Thank you, both!

On 15/11/2024 14:05, Jacques Montier wrote:
> What if you try this :
> emerge -auvDN --getbinpkgonly --with-bdeps=y --binpkg-respect-use=y --
> keep-going world

This does indeed suggest to replace existing builds with the upstream binary ones. I traced this to --getbinpkgonly which seems to force the use of the binary packages over source builds where possible.

There are, however, minor differences between this and my earlier example with --rebuilt-binaries. Using "--getbinpkgonly" suggests a few downgrades, including to sys-kernel/gentoo-sources.

"--binpkg-respect-use=y" makes no difference as emerge(1) suggests this is the default.

On 15/11/2024 14:15, Matt Jolly wrote:
You want to match the binhost flags:

https://wiki.gentoo.org/wiki/Gentoo_Binary_Host_Quickstart#x86-64-v3_variant

That was my assumption as well. But doing so and running a rebuild of @world with --emptytree did not yield any differences in which binar y packages are used between "-march=x86-64-v3" and "-march=znver4".

What caught my attention was a passage from the detailed guide:

"""
* The builder and client architecture and CHOST must match.
* The CFLAGS and CXXFLAGS variables used to build the binary packages must be compatible with all clients.

...

Portage can not validate if these requirements match. In case of doubt, it is the responsibility of the system administrator to guard these settings.
"""

This made me wonder if CFLAGS need to match exactly in a situation, such as mine, where -march=znver4, being newer, is compatible and anything built with has "-march=x86-64-v3" /should/ run fine.
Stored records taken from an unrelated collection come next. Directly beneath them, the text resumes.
/-! ## Records written by a COMPRESS -/

/-- R124, R126, R151 to R153, R174, R175, R194, R198, R229, R230: executed by a COMPRESS, every record appends exactly the bits of its encoding to the output, most significant first, behind the bits still pending; nothing below WPOS changes. Records of whole bytes start on a byte boundary. (The header of a Huffman COMPRESS also builds the tree: HuffmanHeaderBuildsTheCodes.) -/
def Obligations.EncoderRecordsAppendTheirEncoding : Prop :=
  ∀ (i : Instr) (s : State), i.isRecord = true → i.wellFormed = true → s.dir = .compress → s.state = .busy →
    s.wcnt < 8 → s.wacc < 2 ^ s.wcnt → (i.wholeBytes = true → s.wcnt = 0) →
    ((∃ width height, i = .hdr width height) → s.alg ≠ .huf) →
    s.wpos + (s.wcnt + (encode i).length) / 8 ≤ s.params.obufCap →
    ∃ t, exec i s = .next t ∧ Appends s t (encode i) ∧ (t.state = .busy ∨ t.state = .done) ∧
      SameInputs s t ∧ SameSize s t ∧ t.cause = s.cause ∧ (t.state = .busy → t.rpos = s.rpos)

/-- R151, R267: executed by a COMPRESS, a record whose encoding does not fit OBUF ends in FAULT with cause OutputOverflow. -/
def Obligations.EncoderRecordsOverflow : Prop :=
  ∀ (i : Instr) (s : State), i.isRecord = true → i.wellFormed = true → s.dir = .compress → s.state = .busy →
    s.wcnt < 8 → (i.wholeBytes = true → s.wcnt = 0) → s.wpos ≤ s.params.obufCap →
    s.params.obufCap < s.wpos + (s.wcnt + (encode i).length) / 8 →
    ∃ t, exec i s = .next t ∧ Faulted .outputOverflow s t ∧ SameSize s t

/-- R221 to R228: the header record of a Huffman COMPRESS leaves, for every byte value that occurs, its code's length and value (the path in the tree, root edge most significant); where a path is longer than 16 it ends in CodeTooLong. -/
def Obligations.HuffmanHeaderBuildsTheCodes : Prop :=
  ∀ (s : State) (width height : Half), s.dir = .compress → s.alg = .huf → s.state = .busy → s.wcnt = 0 →
    s.wpos + 4 ≤ s.params.obufCap → s.n ≠ 0 → s.freq = List.replicate 256 0 → s.hlen = List.replicate 256 0 →
    s.hcode.length = 256 →
    ((∀ p ∈ hufPaths (s.ibufBytes 0 s.total), p.2.length ≤ 16) →
      ∃ t, exec (.hdr width height) s = .next t ∧ Stores s t [hiByte width, loByte width, hiByte height, loByte height] ∧
        t.state = .busy ∧ t.enc = .hufSize ∧ t.idx = 0 ∧ SameInputs s t ∧ SameSize s t ∧
        (∀ p ∈ hufPaths (s.ibufBytes 0 s.total),
          t.codeLen p.1.toNat = p.2.length ∧ (t.codeVal p.1.toNat).toNat = bitsVal p.2) ∧
        (∀ b : Byte, (s.ibufBytes 0 s.total).count b = 0 → t.codeLen b.toNat = 0) ∧
        (∀ b : Byte, t.freq.getD b.toNat 0 = (s.ibufBytes 0 s.total).count b)) ∧
    ((∃ p ∈ hufPaths (s.ibufBytes 0 s.total), 16 < p.2.length) →
      ∃ t, exec (.hdr width height) s = .next t ∧ Faulted .codeTooLong s t ∧ SameSize s t)

/-- R233: the codes of the tree are prefix-free, one for each byte value that occurs; for at least two values they are complete (the sum of 2^(D-HLEN) over the table is 2^D for every D that no length exceeds); for one value the code is the bit 0. -/
def Obligations.HuffmanCodesArePrefixFreeAndComplete : Prop :=
  ∀ bytes : List Byte, bytes ≠ [] →
    (∀ b, b ∈ bytes ↔ ∃ path, (b, path) ∈ hufPaths bytes) ∧
    (hufPaths bytes).Pairwise (fun p q => p.1 ≠ q.1 ∧ ¬ p.2 <+: q.2 ∧ ¬ q.2 <+: p.2) ∧
    (∀ depth, 2 ≤ (hufPaths bytes).length → (∀ p ∈ hufPaths bytes, p.2.length ≤ depth) →
      ((hufPaths bytes).map (fun p => 2 ^ (depth - p.2.length))).sum = 2 ^ depth) ∧
    ((hufPaths bytes).length = 1 → ∃ b, hufPaths bytes = [(b, [false])])

/-- R194, R195, R196, R197: an ordinary LZW code c that a COMPRESS emits before the end of the input inserts (c, b) at code NEXT for the next input byte b and restarts the buffer with b; a CLEAR is due exactly when NEXT has reached 2^W; at the end of the input nothing is inserted and END follows. For LIT and PHRASE codes at 12, 16 and 20 bits. -/
def Obligations.EncoderOrdinaryCodeLearns : Prop :=
  ∀ (w : LzwWidth) (c : Nat) (s : State), c < w.cap → c ≠ 256 → c ≠ 257 → s.dir = .compress → s.state = .busy →
    s.wcnt < 8 → s.wacc < 2 ^ s.wcnt → s.wpos + (s.wcnt + w.bits) / 8 ≤ s.params.obufCap →
    ∃ t, exec (lzwInstr w c) s = .next t ∧ Appends s t (lzwCodeBits w c) ∧ t.state = .busy ∧ t.clears = s.clears ∧
      (s.idx < s.total → t.lzwTable = s.lzwTable ++ [{ pfx := c, sfx := s.ibufByte s.idx }] ∧ t.next = s.next + 1 ∧
        t.cur = some (s.ibufByte s.idx).toNat ∧ t.idx = s.idx + 1 ∧
        (t.enc = .lzwClear ↔ s.next + 1 = w.cap) ∧ (t.enc = .lzwCodes ↔ s.next + 1 ≠ w.cap)) ∧
      (s.total ≤ s.idx → t.lzwTable = s.lzwTable ∧ t.cur = s.cur ∧ t.idx = s.idx ∧ t.enc = .lzwEnd)

/-- R181, on the records of the run finder of one channel: REP counts are 2 to 127, LIT counts 1 to 127, the bytes the records
stand for are the channel; they take at most 2n bytes; m copies of one byte are m div 127 records of 127 and one for the rest. -/
def Obligations.RleEncoderRecordsOfAChannel : Prop :=
  (∀ channel : List Byte,
    (∀ r ∈ rleRecords channel, (∃ (k : BitVec 7) (v : Byte), r = .rleRep k v ∧ 2 ≤ k.toNat) ∨
      (∃ data : List Byte, r = .rleLit data ∧ 1 ≤ data.length ∧ data.length ≤ 127)) ∧
    (rleRecords channel).flatMap rleYield = channel ∧ RleSegment channel.length (rleRecords channel) ∧
    ((rleRecords channel).flatMap encode).length ≤ 8 * (2 * channel.length)) ∧
  (∀ (m : Nat) (v : Byte), rleRecords (List.replicate m v) = List.replicate (m / 127) (.rleRep 127#7 v) ++
    (if m % 127 = 0 then [] else if m % 127 = 1 then [.rleLit [v]] else [.rleRep (BitVec.ofNat 7 (m % 127)) v]))

/-- R199: a stream CLZW completes with is the header, CLEAR, non-empty groups of ordinary codes separated by CLEAR, and END; in a
group every code is a literal or below 258 plus the number of codes before it; every group but the last has 2^W - 258 codes. -/
def Obligations.LzwEncoderCodeGroups : Prop :=
  ∀ (s t : State) (w : LzwWidth), s.Ready → Memory.wf s.obuf = true → legalWidth s.lzwW = some w →
    exec .clzw s = .next t → t.state = .done →
    ∃ groups : List (List Nat),
      t.obuf = Memory.listing 0 (streamBytes (.hdr s.width s.height ::
        (256 :: List.intercalate [256] groups ++ [257]).map (lzwInstr w))) ∧
      groups ≠ [] ∧ (∀ g ∈ groups, g ≠ []) ∧
      (∀ g ∈ groups, ∀ j c, g[j]? = some c → c < 256 ∨ (258 ≤ c ∧ c < 258 + j)) ∧
      (∀ g ∈ groups.dropLast, g.length = 2 ^ w.bits - 258)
If my understanding is correct, then the local value for CFLAGS should only affect the source builds.

> If you're currently using x86-64-v4 there's no benefit to replacing the
> existing packages. Just let them age out and be replaced over time as
> as new versions are released.

Indeed, that's my
understanding too. Combined with being the same version, I suspect this is why emerge is not suggesting to replace the existing source builds with the binary builds, but is happy to do so with the nuclear "--emptytree" approach.